The shift in the legal and political balance on eradicating corruption is also a result of graft prevention policies. The implementation of Presidential Regulation No. 54/2018 almost four years ago did not improve the country’s anticorruption performance. This policy appears to be a “negotiation” and tends to avoid the deep-rooted problems in Indonesia that significantly impact corruption, namely political corruption.

The current “legal politics” of eradicating corruption is trapped in maintaining corruption as the status quo. The policy breakthroughs that have been made appear to work only on small-scale corruption in the fringes. However, our key fundamental problem remains political corruption, especially state capture.

This obvious mismatch between the main problem of corruption and the technocratic solutions that have been offered therefore needs to be addressed with a diagnosis that focuses on uncovering the causes and symptoms of corruption, followed by opening the space for participatory monitoring. This corrective step must break the illusion that digitalization, deregulation and debureaucratization are a panacea in eradicating corruption.

Furthermore, countries experiencing a democratic relapse like Indonesia need to immediately step up structural improvements in the formal aspects of lawmaking. This means that policy formulation must not only be a truly transparent and accountable process, but also guarantee citizens’ right to participate meaningfully. Guaranteeing meaningful public access allows the monitoring of any possibility that a policy can be taken over for the benefit of a few parties.

Then, Indonesia needs to restrengthen its supervisory institutions that are currently in limbo, particularly as regards their authority, resources and independence. These institutions are the KPK, the National Police Commission and the Prosecutor’s Commission. At the same time, the government needs to continue to support the one-roof system implemented by the Supreme Court to strengthen the ends of legal reform.
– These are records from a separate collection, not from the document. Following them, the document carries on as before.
/-- A read of a width that is not admitted: A2; in production `draw32()` truncated to the width (R57, R58). -/
def badWidthRead (f : Word → Response) (s : State) : State := finishRead f (violatingRead .a2BadWidth s)

/-- The 8-bit result of a draw. -/
def draw8 (w : Word) : Response := .data8 (w.extractLsb' 0 8)

/-- The 16-bit result of a draw. -/
def draw16 (w : Word) : Response := .data16 (w.extractLsb' 0 16)

/-- The 64-bit result of a draw numbered `n`: the draw below an upper half that the spec does not state (log 6). -/
def draw64 (n : Nat) (w : Word) : Response := .data64 (Config.drawHigh32 n ++ w)

/-- A write that raises a violation and in production changes no state (R183). -/
def violatingWrite (code : Violation) (s : State) : State := raiseViolation code id s

/-! ## Delivery and arbitration -/

/-- `check_vector()` (R128): NOTIFY when a vector is eligible. -/
def checkVector (s : State) : State :=
  match eligible s.lapic with
  | some _ => emit .notify s
  | none => s

/-- A vector that may be delivered: 0x10 to 0xFE (R78). -/
def validVector (v : Vec) : Bool := decide (0x10#8 ≤ v) && decide (v ≠ 0xFF#8)

/-- The LAPIC after `deliver` accepts `v`: IRR set, TMR set or cleared by the trigger mode (R125). -/
def acceptVector (l : Lapic) (v : Vec) (isLevel : Bool) : Lapic :=
  { l with
    irr := setBit l.irr v
    tmr := if isLevel then setBit l.tmr v else clearBit l.tmr v }

/-- `deliver(vector, mode, is_level)` (R125), its checks in the order of the rule (R189). -/
def deliver (v : Vec) (mode : BitVec 3) (isLevel : Bool) (s : State) : State :=
  if mode = 4#3 ∨ mode = 5#3 then s
  else if mode ≠ 0#3 ∧ mode ≠ 1#3 then raiseViolation .a4BadDeliveryMode id s
  else if validVector v = false then raiseViolation .a3BadVector id s
  else if getBit s.lapic.irr v then logAnomaly .b3Coalesced s
  else checkVector (s.withLapic (acceptVector s.lapic v isLevel))

/-- `route(vector, mode, is_level, destination, destmode)` (R126): the destination is not examined. -/
def route (a : RouteArgs) (s : State) : State := deliver a.vector a.mode a.isLevel s

/-- The ICR dispatch by shorthand (R133) of the data `data` with the destination byte of `icr1`. -/
def dispatchIpi (data icr1 : Word) (s : State) : State :=
  let args : RouteArgs :=
    { vector := vectorField data, mode := modeField data, isLevel := isLevelField data, destination := destByte icr1,
      destMode := destModeField data }
  match (shorthandField data).toNat with
  | 0 => route args s
  | 1 => deliver args.vector args.mode args.isLevel s
  | 2 => deliver args.vector args.mode args.isLevel s
  | _ => s

/-- The ICR-low write (R132): the store, then the dispatch. -/
def writeIcrLow (data : Word) (s : State) : State :=
  dispatchIpi data s.lapic.icr1 (s.withLapic { s.lapic with icr0 := storedIcrLow data })

/-! ## The IOAPIC's lines -/

/-- `IO.cfg[k] <- w`. -/
def setConfig (k : Line) (w : Word) (s : State) : State :=
  s.withIoapic { s.ioapic with cfg := s.ioapic.cfg.set k w }

/-- `IO.dest[k] <- w`. -/
def setDest (k : Line) (w : Word) (s : State) : State :=
  s.withIoapic { s.ioapic with dest := s.ioapic.dest.set k w }

/-- A 24-bit line register with bit `k` set. -/
def setLine (b : BitVec 24) (k : Line) : BitVec 24 := b ||| (1#24 <<< k.val)

/-- A 24-bit line register with bit `k` cleared. -/
def clearLine (b : BitVec 24) (k : Line) : BitVec 24 := b &&& ~~~(1#24 <<< k.val)

/-- `IO.irr <- b`. -/
def setIoIrr (b : BitVec 24) (s : State) : State := s.withIoapic { s.ioapic with irr := b }

/-- `IO.irq_value <- b`. -/
def setIrqValue (b : BitVec 24) (s : State) : State := s.withIoapic { s.ioapic with irqValue := b }

/-- The operands `check_irq(i)` passes to `route` (R160): the entry's config word as it was read, and the top byte of
its destination word. -/
def entryArgs (cfg dest : Word) : RouteArgs :=
  { vector := vectorField cfg, mode := modeField cfg, isLevel := isLevelField cfg, destination := destByte dest,
    destMode := destModeField cfg }

/-- The attempt of `check_irq(i)` (R160): route, or A4 for a mode other than fixed and lowest-priority, then clear the
entry's delivery status. -/
def attempt (i : Line) (cfg : Word) (s : State) : State :=
  andThen
    (if modeField cfg = 0#3 ∨ modeField cfg = 1#3 then route (entryArgs cfg (destOf s.ioapic i)) s
      else raiseViolation .a4BadDeliveryMode id s)
    fun t => setConfig i (clearDelivStatus (configOf t.ioapic i)) t

/-- `check_irq(i)` (R160). -/
def checkIrq (i : Line) (s : State) : State :=
  let cfg := configOf s.ioapic i
  if s.ioapic.irr.getLsbD i = false then s
  else if isMasked cfg then s
  else if isLevelField cfg = false then attempt i cfg (setIoIrr (clearLine s.ioapic.irr i) s)
  else if remoteIrr cfg then s
  else attempt i cfg (setConfig i (setRemoteIrr cfg) s)

/-- One entry of the scan of `remote_eoi` (R163). -/
def releaseEntry (v : Vec) (k : Line) (s : State) : State :=
  if vectorField (configOf s.ioapic k) = v ∧ remoteIrr (configOf s.ioapic k) = true then
    checkIrq k (setConfig k (clearRemoteIrr (configOf s.ioapic k)) s)
  else s

/-- `remote_eoi(vector)` (R163): all 24 entries in ascending order; a violation that faults the block ends the scan. -/
def remoteEoi (v : Vec) (s : State) : State :=
  (List.finRange 24).foldl (fun t k => andThen t (releaseEntry v k)) s

/-- `set_irq(i)` for a line that exists (R161). -/
def setIrq (i : Line) (s : State) : State :=
  if s.ioapic.irqValue.getLsbD i then s
  else
    let s := setIrqValue (setLine s.ioapic.irqValue i) s
    if isLevelField (configOf s.ioapic i) = false ∧ isMasked (configOf s.ioapic i) = true then s
    else checkIrq i (setIoIrr (setLine s.ioapic.irr i) s)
The principle of checks and balances will only become a figment if the court is not given the necessary authority, and its independence can be disrupted at any time.

In the end, the opaque facts above need to be followed up by reprioritizing the recommendations for improving the implementation of the UNCAC in Indonesia. There need to be additional regulations for offenses as yet unregulated in the existing Corruption Law, including bribery of foreign public officials and officials of international organizations, bribery in the private sector, trading in influence and illicit enrichment.

Another chain that needs to be unraveled is the revival of the Criminal Procedure Code Bill and judicial regulations such as the Judiciary Law, the General Courts Law, the Supreme Court Law and the Judicial Commission Law toward better harmonization.

The war against corruption also requires revising 76 percent of the existing laws, including the Corruption Law, the Income Tax Law, the Asset Confiscation Law, the Goods and Services Procurement Law, the Mutual Legal Assistance Law and the Extradition Law.

This corruption catastrophe needs progressive leadership and breakthroughs to prevent further doom to justice in the country. The long list of work to be done for the 20th anniversary of UNCAC in Indonesia can be a reminder that the global community is watching, to see if Indonesia will increasingly recede from or return to the fight in eradicating corruption.